A common protocol lets agents talk. It does not, on its own, make the resulting transaction trustworthy, and in advertising, the transaction is everything. A buyer’s agent and a publisher’s agent can agree on inventory in seconds, but someone still has to recognise which agency this is under its annual framework agreement, apply the negotiated pricing rather than list price, count the spend toward that agency’s volume commitment, validate the deal against the publisher’s own margin floor, and reconcile it back to the system of record where the contract actually lives.

This is the part of the chain that has to sit on both sides of the deal at once, and it has to live where the commercial truth already lives: in the publisher’s and agency’s own systems of record, where the contracts, the relationships, and the financial terms are managed. An agent can route around a directory. It cannot route around the layer that decides whether a deal is allowed, correctly priced, and properly reconciled.

ADvendio’s position is exactly this layer: the commercial gateway that agent-to-agent transactions pass through. We champion AdCP as the open standard the industry should converge on, but the layer that enforces the commercial rules is reachable by any agent framework, whether built on Claude, Gemini, GPT, or a custom enterprise stack. The protocol stays open. The guardrails are what make the autonomous transaction safe to trust.
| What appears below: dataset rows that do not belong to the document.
-- ==== Sys2Proof/Machine/Step.lean ====
section
/-! DEFINITION. One step of the machine, and the placing of a word to be run by the next step. -/

namespace Sys2Proof.Machine

/-- One step: the next turn, then one cycle passes. -/
def step (s : State) : Host.Outcome State Fault Refusal := afterTick (s.advance exec)

/-- The state with an instruction word where the next step fetches it (log 1). -/
def State.withFetchWord (s : State) (nbits w : Nat) : State := s.placeWord nbits w

end Sys2Proof.Machine
end

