/-! ### State.writeBytes -/
@[simp] theorem State.writeBytes_cur (k : Nat) (bs : List Byte) : (s.writeBytes k bs).cur = s.cur := rfl
@[simp] theorem State.writeBytes_others (k : Nat) (bs : List Byte) : (s.writeBytes k bs).others = s.others := rfl
@[simp] theorem State.writeBytes_teams (k : Nat) (bs : List Byte) : (s.writeBytes k bs).teams = s.teams := rfl
@[simp] theorem State.writeBytes_launches (k : Nat) (bs : List Byte) : (s.writeBytes k bs).launches = s.launches := rfl
@[simp] theorem State.writeBytes_ctxs (k : Nat) (bs : List Byte) : (s.writeBytes k bs).ctxs = s.ctxs := rfl
@[simp] theorem State.writeBytes_cores (k : Nat) (bs : List Byte) : (s.writeBytes k bs).cores = s.cores := rfl
@[simp] theorem State.writeBytes_now (k : Nat) (bs : List Byte) : (s.writeBytes k bs).now = s.now := rfl
@[simp] theorem State.writeBytes_ns (k : Nat) (bs : List Byte) : (s.writeBytes k bs).ns = s.ns := rfl
@[simp] theorem State.writeBytes_agenda (k : Nat) (bs : List Byte) : (s.writeBytes k bs).agenda = s.agenda := rfl
@[simp] theorem State.writeBytes_work (k : Nat) (bs : List Byte) : (s.writeBytes k bs).work = s.work := rfl
@[simp] theorem State.writeBytes_nextId (k : Nat) (bs : List Byte) : (s.writeBytes k bs).nextId = s.nextId := rfl
@[simp] theorem State.writeBytes_tlb (k : Nat) (bs : List Byte) : (s.writeBytes k bs).tlb = s.tlb := rfl
@[simp] theorem State.writeBytes_merges (k : Nat) (bs : List Byte) : (s.writeBytes k bs).merges = s.merges := rfl
@[simp] theorem State.writeBytes_prgQueue (k : Nat) (bs : List Byte) : (s.writeBytes k bs).prgQueue = s.prgQueue := rfl
@[simp] theorem State.writeBytes_prgOut (k : Nat) (bs : List Byte) : (s.writeBytes k bs).prgOut = s.prgOut := rfl
@[simp] theorem State.writeBytes_allowance (k : Nat) (bs : List Byte) : (s.writeBytes k bs).allowance = s.allowance := rfl
@[simp] theorem State.writeBytes_replicas (k : Nat) (bs : List Byte) : (s.writeBytes k bs).replicas = s.replicas := rfl
@[simp] theorem State.writeBytes_pool (k : Nat) (bs : List Byte) : (s.writeBytes k bs).pool = s.pool := rfl
@[simp] theorem State.writeBytes_poolTaken (k : Nat) (bs : List Byte) : (s.writeBytes k bs).poolTaken = s.poolTaken := rfl
@[simp] theorem State.writeBytes_remotes (k : Nat) (bs : List Byte) : (s.writeBytes k bs).remotes = s.remotes := rfl
@[simp] theorem State.writeBytes_inflight (k : Nat) (bs : List Byte) : (s.writeBytes k bs).inflight = s.inflight := rfl
@[simp] theorem State.writeBytes_outbox (k : Nat) (bs : List Byte) : (s.writeBytes k bs).outbox = s.outbox := rfl
@[simp] theorem State.writeBytes_windows (k : Nat) (bs : List Byte) : (s.writeBytes k bs).windows = s.windows := rfl
@[simp] theorem State.writeBytes_acks (k : Nat) (bs : List Byte) : (s.writeBytes k bs).acks = s.acks := rfl
@[simp] theorem State.writeBytes_deferred (k : Nat) (bs : List Byte) : (s.writeBytes k bs).deferred = s.deferred := rfl
@[simp] theorem State.writeBytes_rows (k : Nat) (bs : List Byte) : (s.writeBytes k bs).rows = s.rows := rfl
@[simp] theorem State.writeBytes_refresh (k : Nat) (bs : List Byte) : (s.writeBytes k bs).refresh = s.refresh := rfl
@[simp] theorem State.writeBytes_bursts (k : Nat) (bs : List Byte) : (s.writeBytes k bs).bursts = s.bursts := rfl
@[simp] theorem State.writeBytes_arbiters (k : Nat) (bs : List Byte) : (s.writeBytes k bs).arbiters = s.arbiters := rfl
@[simp] theorem State.writeBytes_outTails (k : Nat) (bs : List Byte) : (s.writeBytes k bs).outTails = s.outTails := rfl
@[simp] theorem State.writeBytes_faultSeq (k : Nat) (bs : List Byte) : (s.writeBytes k bs).faultSeq = s.faultSeq := rfl
@[simp] theorem State.writeBytes_launchOrder (k : Nat) (bs : List Byte) : (s.writeBytes k bs).launchOrder = s.launchOrder := rfl
@[simp] theorem State.writeBytes_queues (k : Nat) (bs : List Byte) : (s.writeBytes k bs).queues = s.queues := rfl
@[simp] theorem State.writeBytes_ctxPasid (k : Nat) (bs : List Byte) : (s.writeBytes k bs).ctxPasid = s.ctxPasid := rfl
@[simp] theorem State.writeBytes_bar2win (k : Nat) (bs : List Byte) : (s.writeBytes k bs).bar2win = s.bar2win := rfl
@[simp] theorem State.writeBytes_bar2Log (k : Nat) (bs : List Byte) : (s.writeBytes k bs).bar2Log = s.bar2Log := rfl
@[simp] theorem State.writeBytes_msixTable (k : Nat) (bs : List Byte) : (s.writeBytes k bs).msixTable = s.msixTable := rfl
@[simp] theorem State.writeBytes_msixPending (k : Nat) (bs : List Byte) : (s.writeBytes k bs).msixPending = s.msixPending := rfl
@[simp] theorem State.writeBytes_hostOut (k : Nat) (bs : List Byte) : (s.writeBytes k bs).hostOut = s.hostOut := rfl
@[simp] theorem State.writeBytes_ats (k : Nat) (bs : List Byte) : (s.writeBytes k bs).ats = s.ats := rfl
@[simp] theorem State.writeBytes_atsWaits (k : Nat) (bs : List Byte) : (s.writeBytes k bs).atsWaits = s.atsWaits := rfl
@[simp] theorem State.writeBytes_log (k : Nat) (bs : List Byte) : (s.writeBytes k bs).log = s.log := rfl
@[simp] theorem State.writeBytes_evHead (k : Nat) (bs : List Byte) : (s.writeBytes k bs).evHead = s.evHead := rfl
@[simp] theorem State.writeBytes_evTail (k : Nat) (bs : List Byte) : (s.writeBytes k bs).evTail = s.evTail := rfl
@[simp] theorem State.writeBytes_evDrop (k : Nat) (bs : List Byte) : (s.writeBytes k bs).evDrop = s.evDrop := rfl
@[simp] theorem State.writeBytes_evHeld (k : Nat) (bs : List Byte) : (s.writeBytes k bs).evHeld = s.evHeld := rfl
@[simp] theorem State.writeBytes_health (k : Nat) (bs : List Byte) : (s.writeBytes k bs).health = s.health := rfl
@[simp] theorem State.writeBytes_params (k : Nat) (bs : List Byte) : (s.writeBytes k bs).params = s.params := rfl
@[simp] theorem State.writeBytes_pbAddr (k : Nat) (bs : List Byte) : (s.writeBytes k bs).pbAddr = s.pbAddr := rfl
@[simp] theorem State.writeBytes_spdm (k : Nat) (bs : List Byte) : (s.writeBytes k bs).spdm = s.spdm := rfl
@[simp] theorem State.writeBytes_fenced (k : Nat) (bs : List Byte) : (s.writeBytes k bs).fenced = s.fenced := rfl
@[simp] theorem State.writeBytes_errors (k : Nat) (bs : List Byte) : (s.writeBytes k bs).errors = s.errors := rfl
@[simp] theorem State.writeBytes_badLanes (k : Nat) (bs : List Byte) : (s.writeBytes k bs).badLanes = s.badLanes := rfl
@[simp] theorem State.writeBytes_badBeaters (k : Nat) (bs : List Byte) : (s.writeBytes k bs).badBeaters = s.badBeaters := rfl
@[simp] theorem State.writeBytes_beaterChecks (k : Nat) (bs : List Byte) : (s.writeBytes k bs).beaterChecks = s.beaterChecks := rfl
@[simp] theorem State.writeBytes_links (k : Nat) (bs : List Byte) : (s.writeBytes k bs).links = s.links := rfl
@[simp] theorem State.writeBytes_cal (k : Nat) (bs : List Byte) : (s.writeBytes k bs).cal = s.cal := rfl
@[simp] theorem State.writeBytes_calNew (k : Nat) (bs : List Byte) : (s.writeBytes k bs).calNew = s.calNew := rfl
@[simp] theorem State.writeBytes_calPhase (k : Nat) (bs : List Byte) : (s.writeBytes k bs).calPhase = s.calPhase := rfl
@[simp] theorem State.writeBytes_calOld (k : Nat) (bs : List Byte) : (s.writeBytes k bs).calOld = s.calOld := rfl
@[simp] theorem State.writeBytes_heldOut (k : Nat) (bs : List Byte) : (s.writeBytes k bs).heldOut = s.heldOut := rfl
@[simp] theorem State.writeBytes_slotsDone (k : Nat) (bs : List Byte) : (s.writeBytes k bs).slotsDone = s.slotsDone := rfl
@[simp] theorem State.writeBytes_reach (k : Nat) (bs : List Byte) : (s.writeBytes k bs).reach = s.reach := rfl
@[simp] theorem State.writeBytes_relays (k : Nat) (bs : List Byte) : (s.writeBytes k bs).relays = s.relays := rfl
@[simp] theorem State.writeBytes_fibres (k : Nat) (bs : List Byte) : (s.writeBytes k bs).fibres = s.fibres := rfl
@[simp] theorem State.writeBytes_discards (k : Nat) (bs : List Byte) : (s.writeBytes k bs).discards = s.discards := rfl
@[simp] theorem State.writeBytes_discardFibre (k : Nat) (bs : List Byte) : (s.writeBytes k bs).discardFibre = s.discardFibre := rfl
@[simp] theorem State.writeBytes_discardMs (k : Nat) (bs : List Byte) : (s.writeBytes k bs).discardMs = s.discardMs := rfl
@[simp] theorem State.writeBytes_clockStep (k : Nat) (bs : List Byte) : (s.writeBytes k bs).clockStep = s.clockStep := rfl
@[simp] theorem State.writeBytes_ceiling (k : Nat) (bs : List Byte) : (s.writeBytes k bs).ceiling = s.ceiling := rfl
@[simp] theorem State.writeBytes_padLeft (k : Nat) (bs : List Byte) : (s.writeBytes k bs).padLeft = s.padLeft := rfl
@[simp] theorem State.writeBytes_replies (k : Nat) (bs : List Byte) : (s.writeBytes k bs).replies = s.replies := rfl
@[simp] theorem State.writeBytes_hostPending (k : Nat) (bs : List Byte) : (s.writeBytes k bs).hostPending = s.hostPending := rfl
@[simp] theorem State.writeBytes_laneSlots (k : Nat) (bs : List Byte) : (s.writeBytes k bs).laneSlots = s.laneSlots := rfl
@[simp] theorem State.writeBytes_fresh (k : Nat) (bs : List Byte) : (s.writeBytes k bs).fresh = s.fresh := rfl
In an AdCP-powered environment, AI agents no longer operate in isolation. Instead, they communicate directly using a shared operational language. 

For instance, a buyer’s AI agent can engage directly with a publisher’s or broadcaster’s AI agent to discover inventory, align targeting, verify availability, and negotiate terms in real time.

This is a major departure from traditional automation, which follows specific workflows. Agentic AI systems operate with greater contextual understanding and autonomy. They can adapt dynamically to changing objectives, and coordinate across multiple systems simultaneously.

For media organisations, Agentic AI creates the foundation for true operational scalability.

AI-to-AI collaboration 

By enabling machine-to-machine collaboration through shared standards like AdCP, media businesses can automate much of the operational dialogue that previously consumed internal resources. 

How agents communicate is a breakthrough, and how their transactions are validated is revolutionary. Cross-platform reconciliation is actively engineered by the commercial layer, not just a side-effect of the agents talking.

By sitting above the protocol, this layer securely executes the complex matching, clearing, and discrepancy resolution required to finalise a deal. Manual data re-entry disappears, and campaign activation timelines shrink.

Agentic AI is most powerful when it removes operational friction while preserving human judgment where it matters most.

This is why open standards like AdCP are so critical to the future of the industry and why the commercial layer that enforces trust around them, reachable by any agent, whether built on Claude, Gemini, GPT, or a custom stack, matters as much as the protocol itself.